To be fair, I had been put on warning before. In fact, it was made clear to me at the start of this year that, as a graduate student with a valid disability placard, I could not park in just any “handicapped” spot. Perhaps this sounds counterintuitive, but let me explain. After sending an email to confirm what I thought was an uncontroversial reading of the website-published policy, after explaining that eight years ago I had been struck down by a truck, paralyzed below the waist, that I now walk with a cane and brace–after asking pretty please, could I park in the nearest lot to the undergraduate college where I live as an advisor–I received a mere two sentences in reply: “As a student living on campus you are only eligible to park in the handicap spaces in Lot 20.” Lot 20, needless to say, is not the closest one to where I live. “If you need access to other places on campus you can take tigertransit,” i.e., the intracampus bus.
Everything about this note suggested that explaining how a few yards can make a difference–explaining why it isn’t so easy to wait for campus transportation when everything already takes longer, explaining that Tiger Transit’s stops often don’t align with where I need to go–would only try the patience of my interlocutor, perhaps harried by cares of her own, further.
So I did nothing, and still haven’t, besides vaguely strategizing what can be done in response and scanning the Office of Disability Services’ unhelpful website and ignoring the dampened fronts of my shirts, the wheezy exhalations of my body, when I finish my trek from the lot to my apartment door.
II.
Well, not quite nothing: I’ve reflected upon how the English poet John Milton (1608-1674) is the crip ancestor whose lines resonate in just the right, and different, ways every time I return to them.[1]
Take, for example, his dramatic poem which I reviewed this week for my exams: Samson Agonistes, published in 1671 with Paradise Regained, between the two editions of Paradise Lost (1667, 1674).[2] By then, Milton was internationally known, and reviled, as a dangerously-compelling defender of regicide, divorce, separation of church and state, and free speech–not to mention as a poet who could hold his own with the ancients, and perhaps even overgo them, along with his English peers. But for nearly twenty years, Milton had also been blind, after about a decade of losing his eyesight gradually.

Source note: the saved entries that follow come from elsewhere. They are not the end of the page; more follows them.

@[simp] theorem State.modRgm_tally (f : RgmSt → RgmSt) : (s.modRgm f).tally = s.tally := rfl
@[simp] theorem State.modRgm_regs (f : RgmSt → RgmSt) : (s.modRgm f).regs = s.regs := rfl
@[simp] theorem State.modRgm_telem (f : RgmSt → RgmSt) : (s.modRgm f).telem = s.telem := rfl
@[simp] theorem State.modRgm_mem (f : RgmSt → RgmSt) : (s.modRgm f).mem = s.mem := rfl
@[simp] theorem State.modRgm_fil (f : RgmSt → RgmSt) : (s.modRgm f).fil = s.fil := rfl
@[simp] theorem State.modRgm_host (f : RgmSt → RgmSt) : (s.modRgm f).host = s.host := rfl
@[simp] theorem State.modRgm_wnz (f : RgmSt → RgmSt) : (s.modRgm f).wnz = s.wnz := rfl
@[simp] theorem State.modRgm_idx (f : RgmSt → RgmSt) : (s.modRgm f).idx = s.idx := rfl
@[simp] theorem State.modRgm_car (f : RgmSt → RgmSt) : (s.modRgm f).car = s.car := rfl
@[simp] theorem State.modRgm_mdw (f : RgmSt → RgmSt) : (s.modRgm f).mdw = s.mdw := rfl
@[simp] theorem State.modRgm_pwr (f : RgmSt → RgmSt) : (s.modRgm f).pwr = s.pwr := rfl
@[simp] theorem State.modRgm_flash (f : RgmSt → RgmSt) : (s.modRgm f).flash = s.flash := rfl
@[simp] theorem State.modRgm_rst (f : RgmSt → RgmSt) : (s.modRgm f).rst = s.rst := rfl
@[simp] theorem State.modRgm_asy (f : RgmSt → RgmSt) : (s.modRgm f).asy = s.asy := rfl
@[simp] theorem State.modRgm_fun_ (f : RgmSt → RgmSt) : (s.modRgm f).fun_ = s.fun_ := rfl
@[simp] theorem State.modRgm_pins (f : RgmSt → RgmSt) : (s.modRgm f).pins = s.pins := rfl
@[simp] theorem State.modRgm_free (f : RgmSt → RgmSt) : (s.modRgm f).free = s.free := rfl
@[simp] theorem State.modRgm_nextId (f : RgmSt → RgmSt) : (s.modRgm f).nextId = s.nextId := rfl
@[simp] theorem State.modRgm_pending (f : RgmSt → RgmSt) : (s.modRgm f).pending = s.pending := rfl

@[simp] theorem State.modTable_tally (act num : Nat) (f : Table → Table) : (s.modTable act num f).tally = s.tally := rfl
@[simp] theorem State.modTable_regs (act num : Nat) (f : Table → Table) : (s.modTable act num f).regs = s.regs := rfl
@[simp] theorem State.modTable_telem (act num : Nat) (f : Table → Table) : (s.modTable act num f).telem = s.telem := rfl
@[simp] theorem State.modTable_mem (act num : Nat) (f : Table → Table) : (s.modTable act num f).mem = s.mem := rfl
@[simp] theorem State.modTable_fil (act num : Nat) (f : Table → Table) : (s.modTable act num f).fil = s.fil := rfl
@[simp] theorem State.modTable_host (act num : Nat) (f : Table → Table) : (s.modTable act num f).host = s.host := rfl
@[simp] theorem State.modTable_idx (act num : Nat) (f : Table → Table) : (s.modTable act num f).idx = s.idx := rfl
@[simp] theorem State.modTable_car (act num : Nat) (f : Table → Table) : (s.modTable act num f).car = s.car := rfl
@[simp] theorem State.modTable_mdw (act num : Nat) (f : Table → Table) : (s.modTable act num f).mdw = s.mdw := rfl
@[simp] theorem State.modTable_rgm (act num : Nat) (f : Table → Table) : (s.modTable act num f).rgm = s.rgm := rfl
@[simp] theorem State.modTable_pwr (act num : Nat) (f : Table → Table) : (s.modTable act num f).pwr = s.pwr := rfl
@[simp] theorem State.modTable_flash (act num : Nat) (f : Table → Table) : (s.modTable act num f).flash = s.flash := rfl
@[simp] theorem State.modTable_rst (act num : Nat) (f : Table → Table) : (s.modTable act num f).rst = s.rst := rfl
@[simp] theorem State.modTable_asy (act num : Nat) (f : Table → Table) : (s.modTable act num f).asy = s.asy := rfl
@[simp] theorem State.modTable_fun_ (act num : Nat) (f : Table → Table) : (s.modTable act num f).fun_ = s.fun_ := rfl
@[simp] theorem State.modTable_pins (act num : Nat) (f : Table → Table) : (s.modTable act num f).pins = s.pins := rfl
@[simp] theorem State.modTable_free (act num : Nat) (f : Table → Table) : (s.modTable act num f).free = s.free := rfl
@[simp] theorem State.modTable_nextId (act num : Nat) (f : Table → Table) : (s.modTable act num f).nextId = s.nextId := rfl
@[simp] theorem State.modTable_pending (act num : Nat) (f : Table → Table) : (s.modTable act num f).pending = s.pending := rfl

He even discusses this challenging process (by way of several literary personae) throughout his oeuvre: Sonnets 19, 22, and 23; his Second Defense–a great apology for the king-killing English people; a letter to his acquaintance Leonard Philaras; Paradise Lost, such as in the glorious hymn to light that initiates us into Book III; and of course, the neo-Attic tragedy Samson, which elaborates upon the barebones story of the Old Testament’s Book of Judges (13-6).

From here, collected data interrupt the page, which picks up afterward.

theorem AtHome.moved {s : State} {t t' : Strand} {reg : Nat} {x : Tile} {v : TileVal} (o : Insn) (h : AtHome s t reg x v) :
    AtHome (s.moved o t') t reg x v := by
  refine ⟨h.direct, h.memory, h.clean, h.awake, h.whole, ?_, h.crc⟩
  rw [State.readMem_moved]; exact h.value

theorem AtRest.moved {s : State} {t t' : Strand} {reg : Nat} {x : Tile} {v : TileVal} (o : Insn) (h : AtRest s t reg x v) :
    AtRest (s.moved o t') t reg x v := ⟨h.toAtHome.moved o, h.handle, h.tile⟩

theorem quotaFirst_ok {α : Type} {c : M α} {s u : State} {a : α} (act crew len : Nat) (h : c.run s = .ok a u) :
    (quotaFirst act crew len c).run s = .ok a u := by
  have h' : c s = .ok a u := h
  unfold quotaFirst
  show EStateM.tryCatch c _ s = _
  unfold EStateM.tryCatch
  rw [h']

theorem clear_nil (t : Strand) : t.clear [] [] = true := by simp [Strand.clear]

/-- The state that an instruction leaves in flight. -/
theorem inFlight_launch {s w : State} {o : Insn} {t : Strand} (ht : s.strand? o.strand = some t)
    (hw : w.fil.strands = (s.moved o t).fil.strands) (fl : Inflight) (he : fl.gate = .engine) :
    InFlight s (w.fresh.modStrand o.strand fun v => { v with inflight := v.inflight ++ [fl] }) o t fl.effects := by
  have e (k : Nat) : (w.fresh.modStrand o.strand fun v => { v with inflight := v.inflight ++ [fl] }).anyStrand? k =
      ((s.moved o t).modStrand o.strand fun v => { v with inflight := v.inflight ++ [fl] }).anyStrand? k := by
    unfold State.anyStrand? State.strand? State.modStrand State.fresh
    simp only [hw]
  have e2 : (w.fresh.modStrand o.strand fun v => { v with inflight := v.inflight ++ [fl] }).strand? o.strand =
      ((s.moved o t).modStrand o.strand fun v => { v with inflight := v.inflight ++ [fl] }).strand? o.strand := by
    unfold State.strand? State.modStrand State.fresh
    simp only [hw]
  have e3 : (s.moved o t).modStrand o.strand (fun v => { v with inflight := v.inflight ++ [fl] }) =
      s.modStrand o.strand fun u => { u with pc := nextPc t o, wait := .no, inflight := u.inflight ++ [fl] } := by
    unfold State.moved
    rw [State.modStrand_modStrand s o.strand (fun u => { u with pc := nextPc t o, wait := .no })
      (fun v => { v with inflight := v.inflight ++ [fl] }) (fun _ => rfl)]
  refine ⟨⟨fl, rfl, he, ?_⟩, fun k hk => ?_⟩
  · rw [e2, e3]
    have := s.strand_modStrand _ (fun u => { u with pc := nextPc t o, wait := .no, inflight := u.inflight ++ [fl] }) ht
      (fun _ => rfl) (fun _ => rfl)
    exact this
  · rw [e, e3]
    exact s.anyStrand_modStrand_other _ (fun _ => rfl) hk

Immediately in Milton’s closet drama, we meet a weary and hopeless titular character, enslaved by the Philistines, who also gouged out his eyes, on the day of the festival of their god Dagon. Samson waxes eloquent, and angry, about his sightlessness. It is tempting, now, to quote these lines which first impelled me to fall in love with Milton, reading them, as I did, shortly after my spinal-cord injury when this seventeenth-century poet was the only disabled person I could claim to know in any real sense of the word. It’s tempting to reside within his intoxicating ability to evoke the despair that almost always accompanies at least acquired disability–and violently acquired disability, in Samson’s case–along with the burgeoning cognizance that part of what makes living with impairments so difficult is the cultural stigmas affixed to them. For just as Milton in his own day wrote back to calumnious epithets like “blind adder,” so Samson rails against his transformation into a spectacle, “[m]ade of his enemies the scorn and gaze” (34).[3] It is tempting, yes, to close-read the extraordinary monologue that ushers us into this world which feels so different from those of either of Milton’s epics. But these first lines are not what astounded me on this re-reading.
What did is that in a poem distanced from my own struggles by almost 400 years, the disabled hero demands that an ablebodied authority allows for his equal participation in society by, at the very least, making a few, basic tweaks to the status quo. Much happens before we get to this pivotal moment, however, even if (as Samuel Johnson once bemoaned) the play can seem scant on action until the controversial finale. Samson’s father Manoa visits him; his quisling wife Dalila (sort of) tries to get him back; and then Harapha, the giant warrior, father of Goliath, drops by to taunt the beleaguered, and ostensibly abandoned, Hebrew champion. Along the way, Samson also learns a thing or two about surviving life as a person with a disability and dignity alike: for example, the importance of disabusing others of the idea that what he needs is a facile cure (as strategized by Manoa’s medicalizing mind) or pitying charity (which Dalila offers), rather than, say, reciprocal interdependence.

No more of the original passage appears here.